▸ PROBLEM:
Take the listing below and print exactly the lines starting at the line containing "(exec (decodeSetup s.cfg.keyboardInterface" and ending at the line containing "flight, runs that", both ends included, and no others.

DATA SUPPLIED section start

-- ==== Sys2Proof/Certificates/Slice0/Obligations.lean ====
section
/-! DEFINITION. The statements for the provers.  Each docstring names the rule of spec/ it
formalises; `OBLIGATIONS.json` lists them.  A result written as `exec i s = .next { s with … }` is a
completion, a result and a frame in one: every field not named keeps its value, the parameters (and
so every byte of the descriptor ROM) and the logs among them. -/

open Sys2Proof Sys2Proof.Machine

/-! ### Encoding -/

/-- R91, R94, R95, R104: decoding the word of an operation gives back that operation alone, with
every operand at every value.  Foreground commands have no word (R101). -/
def Obligations.DecodeOfEncodeIsTheOperation : Prop :=
  ∀ (kbIf : Half) (i : Instr) (f : Format) (w : Setup64),
    i.wf kbIf = true → encode kbIf i = some (f, w) → decode kbIf f w = .ok [i]

/-- R96, R104: no bit of a SETUP word is dropped: encoding the request it selects gives the word
back, and that request is well formed. -/
def Obligations.EncodeOfDecodedSetupIsTheWord : Prop :=
  ∀ (kbIf : Half) (w : Setup64),
    encode kbIf (decodeSetup kbIf w) = some (.s, w) ∧ (decodeSetup kbIf w).wf kbIf = true

/-- R103: a SETUP word selects row `n` of the dispatch table just when `(W & mask) == match` for
that row, and is `STALL` just when it matches no row. -/
def Obligations.DispatchFollowsMaskAndMatch : Prop :=
  ∀ (kbIf : Half) (w : Setup64),
    (∀ (n : Nat) (row : SetupRow), (setupRows kbIf)[n]? = some row →
      (w &&& row.mask = row.pattern ↔ setupRowOf (decodeSetup kbIf w) = some n)) ∧
    ((∀ row ∈ setupRows kbIf, w &&& row.mask ≠ row.pattern) ↔ decodeSetup kbIf w = .stall w)

/-- R103: at most one row of the dispatch table matches a word. -/
def Obligations.DispatchRowsAreExclusive : Prop :=
  ∀ (kbIf : Half) (w : Setup64) (m n : Nat) (row row' : SetupRow),
    (setupRows kbIf)[m]? = some row → (setupRows kbIf)[n]? = some row' →
    w &&& row.mask = row.pattern → w &&& row'.mask = row'.pattern → m = n

/-- R96: the fields of a SETUP packet are its bytes in the order and byte order the table gives, the
word has byte `i` at bits `8i+7` to `8i` and so the fields at the bits listed, and no bit is left over.
(R97: the bytes are read in this order, `EpIntParsesTheSetupPacket`.) -/
def Obligations.SetupBytesAreTheFields : Prop :=
  (∀ (b0 b1 b2 b3 b4 b5 b6 b7 : Byte),
    SetupPkt.ofBytes b0 b1 b2 b3 b4 b5 b6 b7 = ⟨b0, b1, b3 ++ b2, b5 ++ b4, b7 ++ b6⟩) ∧
  (∀ (w : Setup64),
    SetupPkt.ofWord w =
      ⟨w.extractLsb' 0 8, w.extractLsb' 8 8, w.extractLsb' 16 16, w.extractLsb' 32 16,
        w.extractLsb' 48 16⟩ ∧
    SetupPkt.ofBytes (w.extractLsb' 0 8) (w.extractLsb' 8 8) (w.extractLsb' 16 8)
      (w.extractLsb' 24 8) (w.extractLsb' 32 8) (w.extractLsb' 40 8) (w.extractLsb' 48 8)
      (w.extractLsb' 56 8) = SetupPkt.ofWord w ∧
    (SetupPkt.ofWord w).word = w)

/-- Words written out from R91, R94, R95 and R109 decode to the operations they stand for. -/
def Obligations.KnownWordsDecode : Prop :=
  decode 0 .k 0b110 = .ok [.tick 0b110] ∧
  decode 0 .g 0b10 = .ok [.giEorst] ∧
  decode 0 .g 0b01 = .ok [.giSof] ∧
  decode 0 .g 0b11 = .ok [.giEorst, .giSof] ∧
  decode 0 .g 0b00 = .ok [] ∧
  decode 0 .e 1 = .ok [.epInt true] ∧
  decodeBytes 0 .s [0x80, 0x06, 0x00, 0x01, 0x00, 0x00, 0x12, 0x00] =
    .ok [.getDescriptorDevice 0x0100 0x0000 0x0012] ∧
  decodeBytes 0 .s [0x00, 0x05, 0x07, 0x00, 0x00, 0x00, 0x00, 0x00] =
    .ok [.setAddress 0x0007 0x0000 0x0000] ∧
  decodeBytes 0 .s [0x21, 0x0A, 0x00, 0x06, 0x00, 0x00, 0x00, 0x00] =
    .ok [.setIdle 0x0600 0x0000] ∧
  decodeBytes 0 .s [0x21, 0x0A, 0x00, 0x06, 0x01, 0x00, 0x00, 0x00] =
    .ok [.stall 0x0000000106000A21]

/-! ### A step runs the decoded operation -/

/-- R244, R245, R150: a pending handler that may start enters, runs the operations its word selects
(the sample `sw`, the causes with end-of-reset first, `ep0_rxstp`) and leaves.  R246, R154 for `A_EP`,
but where that handler's step ends is the model's choice (DESIGN CHOICE, log entry 1): R154 dispatches
inside `EP_INT`; here the step ends at the parse, `in_handler` stays 1 where there is a request to
serve, and the request is a later step (`ServedRequestIsTheDecodedWord`). -/
def Obligations.StartedHandlerRunsItsOperations : Prop :=
  ∀ (s : State) (rest : List Choice),
    s.intEnable = true → s.inHandler = false →
    (s.pendTick = true → s.sched = .start .tick :: rest →
      step s = mapNext (fun t => { t with inHandler := false })
        (exec (.tick s.sw) { s with sched := rest, inHandler := true, pendTick := false })) ∧
    (s.pendGen = true → s.sched = .start .gen :: rest →
      step s = mapNext (fun t => { t with inHandler := false })
        (runAll ((if s.causeEorst then [.giEorst] else []) ++ (if s.causeSof then [.giSof] else []))
          { s with
            sched := rest, inHandler := true, pendGen := false
            causeEorst := false, causeSof := false })) ∧
    (s.pendEp = true → s.sched = .start .ep :: rest →
      step s = mapNext (fun t => { t with inHandler := s.ep0Rxstp && t.inHandler })
        (exec (.epInt s.ep0Rxstp) { s with sched := rest, inHandler := true, pendEp := false }))

/-- R154, R155: while `A_EP` serves a request it runs the operation that the word in `setup_pkt`
decodes to; the handler ends when that operation stands at no hold.  That the request is a step of
its own after `EP_INT`, and is resumed by calling its meaning again at each hold, is the model's
choice (DESIGN CHOICE, log entry 1), not R154's or R155's. -/
def Obligations.ServedRequestIsTheDecodedWord : Prop :=
  ∀ (s : State) (rest : List Choice),
    s.inHandler = true → s.sched = .advance :: rest →
    step s = mapNext (fun t => if t.ctlPhase = .idle then { t with inHandler := false } else t)
      (exec (decodeSetup s.cfg.keyboardInterface s.setupPkt.word) { s with sched := rest })

/-- R101, R205, R250: while no handler runs, a called command, and each later step of the command in
flight, runs that command's operation.  (While one runs the foreground does nothing, R249:
`RunningHandlerShutsOthersOut`.)  One numbered step a call is the model's choice (log entry 1). -/
def Obligations.ForegroundStepRunsItsCommand : Prop :=
  ∀ (s : State) (rest : List Choice),
    (∀ c, s.inHandler = false → s.fg = .idle → s.sched = .issue c :: rest →
      step s = exec c.toInstr { s with sched := rest }) ∧
    (∀ c, s.inHandler = false → s.fg.command = some c → s.sched = .fg :: rest →
      step s = exec c.toInstr { s with sched := rest })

DATA SUPPLIED section end

▸ ANSWER:
      (exec (decodeSetup s.cfg.keyboardInterface s.setupPkt.word) { s with sched := rest })

/-- R101, R205, R250: while no handler runs, a called command, and each later step of the command in
flight, runs that command's operation.  (While one runs the foreground does nothing, R249:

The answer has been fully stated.